Paul Geary (born July 24, 1961 in Medford, Massachusetts) is an American rock and roll drummer and Artist Manager.  He is a co-founder and drummer of the Rock band Extreme.  He left the group in 1994 to pursue a career in artist management.  He was succeeded by former Annihilator drummer Michael Mangini, who is currently the drummer for Dream Theater.

Geary founded Global Artist Management in Boston in 1995. One of his first signings was a then little-known Boston rock band Godsmack who would go on to sell more than 15 million albums under his watch. Geary ran Global Artist Management for 10 years before it was acquired by music mogul Irving Azoff in 2005.

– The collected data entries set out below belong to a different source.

/-! ### The queries in ACTIVE -/

theorem execIsfull_active {s : State} (hl : s.lc = .active) :
    execIsfull s = .next (s.loadResponse 0 (if isFull s then 1 else 0)) := whenActive_active hl _

theorem execIsempty_active {s : State} (hl : s.lc = .active) :
    execIsempty s = .next (s.loadResponse 0 (if isEmpty s then 1 else 0)) := whenActive_active hl _

theorem execOccupancy_active {s : State} (hl : s.lc = .active) :
    execOccupancy s = .next (s.loadResponse 0 (zext32 s.cnt)) := whenActive_active hl _

/-! ### DESTROY, and the commands outside ACTIVE -/

theorem execDestroy_active {s : State} (hl : s.lc = .active) :
    execDestroy s = .next (s.closeBuffer.loadResponse 0 0) := whenActive_active hl _

/-- A DESTROY that answers OK has left DESTROYED. -/
theorem execDestroy_ok {s t : State} (h : execDestroy s = .next t) (hok : t.respStatus = 0) : t.lc = .destroyed := by
  obtain ⟨-, rfl⟩ | ⟨-, rfl⟩ := execDestroy_next h
  · simp at hok
  · rfl

/-- Rule R107: only DESTROY leads from ACTIVE to DESTROYED. -/
theorem Answered.destroy_of_active_destroyed {i : Instr} {s t : State} (h : Answered i s t) (hs : s.lc = .active)
    (ht : t.lc = .destroyed) : i = .destroy := by
  obtain heq | ⟨_, -, huninit, -⟩ | ⟨hi, -, -⟩ := h.lc_cases
  · simp [hs, ht] at heq
  · simp [hs] at huninit
  · exact hi

/-- Rule R201: outside ACTIVE every command but CONSTRUCT answers INVALID_STATE and changes only the response registers. -/
theorem exec_inactive {i : Instr} {s : State} (hi : ∀ n, i ≠ .construct n) (hl : s.lc ≠ .active) :
    exec i s = .next (s.loadResponse 3 0) := by
  cases i with
  | construct n => exact absurd rfl (hi n)
  | destroy | isfull | isempty | write | read | occupancy | dump => exact whenActive_inactive hl _

/-- Rule R108: in DESTROYED every command answers INVALID_STATE and changes only the response registers. -/
theorem exec_destroyed (i : Instr) {s : State} (hl : s.lc = .destroyed) : exec i s = .next (s.loadResponse 3 0) := by
  cases i with
  | construct n => exact execConstruct_notUninit n (by simp [hl])
  | destroy | isfull | isempty | write | read | occupancy | dump => exact exec_inactive nofun (by simp [hl])

/-- Rule R108 along a list of commands: the state left is the one before it, with the last error in its response
registers unless the list is empty. -/
theorem answers_destroyed (is : List Instr) {s : State} (hl : s.lc = .destroyed) :
    ∃ u, answers is s = some (List.replicate is.length (3, 0), u) ∧ (u = s ∨ u = s.loadResponse 3 0) := by
  induction is generalizing s with
  | nil => exact ⟨s, rfl, .inl rfl⟩
  | cons i is ih =>
    obtain ⟨u, hrun, hu⟩ := ih (s := s.loadResponse 3 0) hl
    have hlast : u = s.loadResponse 3 0 := hu.elim id id
    exact ⟨u, answers_cons (exec_destroyed i hl) hrun, .inr hlast⟩

/-! ### Settled here -/

/-- Settles O32: a successful DESTROY leaves DESTROYED, where a list of commands reaches the response registers only. -/
theorem destroyedAnswersInvalidState : Obligations.DestroyedAnswersInvalidState := by
  intro s t h hok is
  obtain ⟨u, hrun, hu⟩ := answers_destroyed is (execDestroy_ok h hok)
  refine ⟨u, hrun, ?_⟩
  obtain rfl | rfl := hu <;> rfl
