-- ==== Sys2Proof/Syntax.lean ====
section
/-! DEFINITION. The commands the block takes, one constructor per row of the opcode table, and the operands that come
from outside with them. A host command carries the request of R81 with its payload bytes; an event carries what the
outside world brings to it (a packet, a pin level, a reading). -/

namespace Sys2Proof

/-- The three memories with error counters, coded as in CHK.UE_ADDR_HI (R453). -/
inductive MemKind where
  | dram
  | sram
  | ledger
  deriving DecidableEq, Repr

/-- The rows of R439: what the poisoned word held. -/
inductive PoisonRow where
  | schedule
  | image
  | bothCopies
  /-- One copy of the image, A (false) or B, at an address in the copy. -/
  | imageCopy (copyB : Bool) (at_ : Nat)
  | parameter (address : Nat)
  | fade (playback address : Nat)
  | playbackState (playback : Nat)
  | generatorState (generator : Nat)
  | cueEntry (playback cue address : Nat)
  | assignment (generator address : Nat)
  | transient
  | coreData (core : Nat)
  deriving DecidableEq, Repr

/-- A word that a read found uncorrectable: its memory and address, and what it held (R439). -/
structure Poison where
  mem     : MemKind
  address : Nat
  row     : PoisonRow
  deriving DecidableEq, Repr

/-- A host command as it reaches its opcode: the header fields of R81 that follow the opcode, and the payload.
`pair` is the ring pair that carries it, `rplSize` the reply buffer of R92, `sentTo` the address that its datagram was sent
to, where that is not the one in use (R515), `poison` an uncorrectable word that a read for its reply meets (R439). -/
structure Req where
  pair      : Nat
  flags     : Nat
  session   : Nat
  tag       : Nat
  timeoutMs : Nat
  atFrame   : Option Nat
  payload   : Bytes
  rplSize   : Nat
  sentTo    : Option Nat := none
  poison    : Option Poison := none
  deriving DecidableEq, Repr

/-- The endpoint of a datagram: IPv4 source address and UDP source port (R98). -/
structure Endpoint where
  ip   : Nat
  port : Nat
  deriving DecidableEq, Repr

/-- What unmasks MSI-X vectors (R513): the mask of a vector's table entry is cleared, or the function mask is written. -/
inductive MsixMask where
  | vector (n : Nat)
  | function (masked : Bool)
  deriving DecidableEq, Repr

/-- A read by the PCIe host: its offset, and 1, 2, 4 or 8 bytes (R511). -/
structure BarRead where
  offset : Nat
  bytes  : Nat := 4
  deriving DecidableEq, Repr

/-- The data of a write by the PCIe host: a word, 64 bits, or fewer than 32 bits (R511). -/
inductive BarWrite where
  | word (v : Reg)
  | wide (lo hi : Reg)
  | narrow (v : Reg)
  deriving DecidableEq, Repr

/-- What a failed DMA read was for (R512): a command entry or packet of a ring pair, or a layer's buffer fetch. -/
inductive DmaTarget where
  | ring (pair : Nat)
  | fetch (layer : Nat)
  deriving DecidableEq, Repr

Geary worked alongside Azoff and Jared Paul at "AGP" (for Azoff, Geary, Paul) Management (a division of Front Line Management Group) until January 2013, at which time Azoff resigned from the company, and Geary and his staff returned to operate under the moniker "Global Artist Management".

Geary's artist management credits include Smashing Pumpkins, Alter Bridge, Godsmack, Creed, The Scorpions, Fuel, Steel Panther, Jason Bonham, Billy Ray Cyrus, Hoobastank, Joe Perry ("The Joe Perry Project"), and his former band Extreme.

Global Artist Management signed on to co-manage Hollywood Vampires with Shep Gordon in 2017. Principal members of the Vampires include Joe Perry, Johnny Depp, and Alice Cooper.

In June 2019, The Hollywood Reporter and other major publications announced that Global Artist Management signed on to manage Johnny Depp's musical career.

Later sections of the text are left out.